═════ The data ═════

theorem actionStep_inner (k : Epoch) (s : State) : Inner s (actionStep k s) := rfl

theorem nextOrder_worked (s : State) : Worked s (nextOrder s).2 := (nextOrder_handed s).evaluated.worked

theorem sendSlot_worked (s : State) : Worked s (sendSlot s) := by
  unfold sendSlot; split
  · split
    · exact Worked.refl s
    · unfold sendRecord; dsimp only; split <;> rfl
  · exact Worked.refl s

theorem actionTick_worked (s : State) : Worked s (actionTick s) := by
  unfold actionTick
  refine Worked.trans ?_ (sendSlot_worked _)
  refine (nextOrder_worked s).trans (worked_foldl (fun s w => ?_) _ _)
  cases w with
  | fail n => exact (failAction_inner n s).worked
  | retry n => exact (modAction_inner n (fun a => { a with state := .pending }) s).worked

/-! ## Streams and work -/

theorem modSlot_worked (m : SlotNo) (f : SlotState → SlotState) (s : State) : Worked s (s.modSlot m f) := rfl

theorem countStale_worked (m : SlotNo) (s : State) : Worked s (countStale m s) := by
  unfold countStale; split
  · unfold staleTest; split <;> rfl
  · exact Worked.refl s

theorem reportMove_inner (m : SlotNo) (b : StreamState) (v : SlotMove) (s : State) : Inner s (reportMove m b v s) := by
  unfold reportMove; split
  · exact Inner.refl s
  · split <;> rfl

/-- A piece of work of a frame or a tick. -/
theorem doWork_worked (s : State) (w : Work) : Worked s (doWork s w) := by
  cases w <;> simp only [doWork]
  case switchOpen n => exact (sectionOnOpen_inner n s).worked
  case confirm m => exact (confirmRecords_inner m s).worked
  case confirmed n => exact (reportConfirmed_inner n s).worked
  case latch n => exact (latchNotice_inner n s).worked
  case switchClosed n => exact (sectionOnClosed_inner n s).worked
  case evaluate n => exact (evaluateNext_inner n s).worked
  case streamMoved m b v => exact (reportMove_inner m b v s).worked
  case clockState d => exact (queueReport_inner .device d s).worked
  case force x n => exact (forcedEvaluation_inner x n s).worked
  case discard x => rfl
  case discardBehind => unfold discardBehindMark; split <;> rfl
  case bufferStep x => rfl
  case sectionStep c k n => exact (sectionStep_inner c k n s).worked
  case arm n => exact (armingTest_inner n s).worked
  case stale m => exact countStale_worked m s
  case resyncTest n => exact (memberResyncTest_inner n s).worked
  case actionStep k => exact (actionStep_inner k s).worked
  case actionTick => exact actionTick_worked s

/-- The pieces of work of a frame: those that move no slot, no queue of a port and no closure mark. -/
def Work.ofFrame : Work → Bool
  | .switchOpen _ | .confirm _ | .confirmed _ | .latch _ | .switchClosed _ | .evaluate _ | .streamMoved _ _ _ => true
  | .clockState _ | .force _ _ | .discard _ | .discardBehind | .bufferStep _ | .sectionStep _ _ _ | .arm _ | .stale _
  | .resyncTest _ | .actionStep _ | .actionTick => false

/-- A piece of a frame's work moves what the sections and the action unit hold. -/
theorem doWork_inner (s : State) (w : Work) (h : w.ofFrame = true) : Inner s (doWork s w) := by
  cases w <;> simp only [Work.ofFrame, Bool.false_eq_true] at h <;> simp only [doWork]
  case switchOpen n => exact sectionOnOpen_inner n s
  case confirm m => exact confirmRecords_inner m s
  case confirmed n => exact reportConfirmed_inner n s
  case latch n => exact latchNotice_inner n s
  case switchClosed n => exact sectionOnClosed_inner n s
  case evaluate n => exact evaluateNext_inner n s
  case streamMoved m b v => exact reportMove_inner m b v s

theorem runWork_evaluated (threads : List (List Work)) (s : State) (h : ∀ t ∈ threads, ∀ w ∈ t, w.ofFrame = true) :
    Evaluated s (runWork threads s) :=
  runWork_keeps (P := Evaluated s) threads (fun t k => k.trans (nextOrder_handed t).evaluated)
    (fun _ t k => k.trans (hazardMoment_evaluated t))
    (fun t l hl w hw k => k.trans (doWork_inner t w (h l hl w hw)).handed.evaluated) s (Evaluated.refl s)

theorem runWork_handed (threads : List (List Work)) (s : State)
    (h : ∀ t ∈ threads, ∀ w ∈ t, w.ofFrame = true ∧ w.readsHazard = false) : Handed s (runWork threads s) :=
  runWork_keeps (P := Handed s) threads (fun t k => k.trans (nextOrder_handed t))
    (fun ⟨t, ht, w, hw, hr⟩ _ _ => absurd ((h t ht w hw).2.symm.trans hr) (by decide))
    (fun t l hl w hw k => k.trans (doWork_inner t w (h l hl w hw).1).handed) s (Handed.refl s)

/-- Choosing the orders of the work on confirmed records moves nothing but the choices, and the work is a report's. -/
theorem confirmThread_handed (l : List SectionNo) (s : State) :
    Handed s (confirmThread l s).2 ∧ ∀ w ∈ (confirmThread l s).1, w.ofFrame = true ∧ w.readsHazard = false := by
  induction l generalizing s with
  | nil => exact ⟨Handed.refl s, fun w hw => absurd hw (by simp [confirmThread])⟩
  | cons n l ih =>
    obtain ⟨hs, hw⟩ := ih (nextOrder s).2
    refine ⟨(nextOrder_handed s).trans hs, fun w h => ?_⟩
    rcases List.mem_cons.mp h with rfl | h
    · exact ⟨rfl, rfl⟩
    · obtain ⟨t, ht, h⟩ := mem_interleave h
      rcases List.mem_cons.mp ht with rfl | ht
      · obtain ⟨j, -, rfl⟩ := List.mem_map.mp h
        exact ⟨rfl, rfl⟩
      · rw [List.mem_singleton.mp ht] at h
        exact hw w h

theorem reportOpen_handed (m : SlotNo) (s : State) : Handed s (reportOpen m s) := by
  obtain ⟨hs, hw⟩ := confirmThread_handed (confirmedBy m s) s
  refine hs.trans (runWork_handed _ _ (fun t ht w h => ?_))
  rcases List.mem_cons.mp ht with rfl | ht
  · rcases List.mem_cons.mp h with rfl | h
    · exact ⟨rfl, rfl⟩
    · exact hw w h
  · obtain ⟨n, -, rfl⟩ := List.mem_map.mp ht
    rw [List.mem_singleton.mp h]; exact ⟨rfl, rfl⟩

/-- A position report (R28) moves what the sections and the action unit hold. -/
theorem reportPosition_handed (m : SlotNo) (p : FramePosition) (s : State) : Handed s (reportPosition m p s) := by
  unfold reportPosition
  cases p
  · exact Handed.refl s
  · exact reportOpen_handed m s
  · refine runWork_handed _ s (fun t ht w hw => ?_)
    obtain ⟨n, -, rfl⟩ := List.mem_map.mp ht
    rw [List.mem_singleton.mp hw]; exact ⟨rfl, rfl⟩
  · exact Handed.refl s

/-- The end of a frame's handling writes its slot, and hands on the rest (R24, R55). -/
theorem finishMeasure_evaluated (m : SlotNo) (b : StreamState) (v : SlotMove) (s : State) :
    Evaluated (s.modSlot m (fun _ => v.slot)) (finishMeasure m b v s) := by
  unfold finishMeasure
  refine runWork_evaluated _ _ (fun t ht w hw => ?_)
  rcases List.mem_cons.mp ht with rfl | ht
  · rw [List.mem_singleton.mp hw]; rfl
  · split at ht
    · obtain ⟨n, -, rfl⟩ := List.mem_map.mp ht
      rw [List.eq_of_mem_replicate hw]; rfl
    · exact absurd ht List.not_mem_nil

/-- A frame that stores nothing usable ends with no evaluation. -/
theorem finishMeasure_handed (m : SlotNo) (b : StreamState) (v : SlotMove) (s : State) (h : v.stored = false) :
    Handed (s.modSlot m (fun _ => v.slot)) (finishMeasure m b v s) := by
  unfold finishMeasure
  refine runWork_handed _ _ (fun t ht w hw => ?_)
  rw [h] at ht
  rcases List.mem_cons.mp ht with rfl | ht
  · rw [List.mem_singleton.mp hw]; exact ⟨rfl, rfl⟩
  · exact absurd ht (by simp)

theorem runWork_worked (threads : List (List Work)) (s : State) : Worked s (runWork threads s) :=
  runWork_keeps (P := Worked s) threads (fun t h => h.trans (nextOrder_worked t))
    (fun _ t h => h.trans (hazardMoment_evaluated t).worked) (fun t _ _ w _ h => h.trans (doWork_worked t w)) s
    (Worked.refl s)

end Sys2Proof.Machine
end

═════

**Exercise details:**
Total the lines in the records above that contain the string "unit". Write only that total.

**Written answer:**
2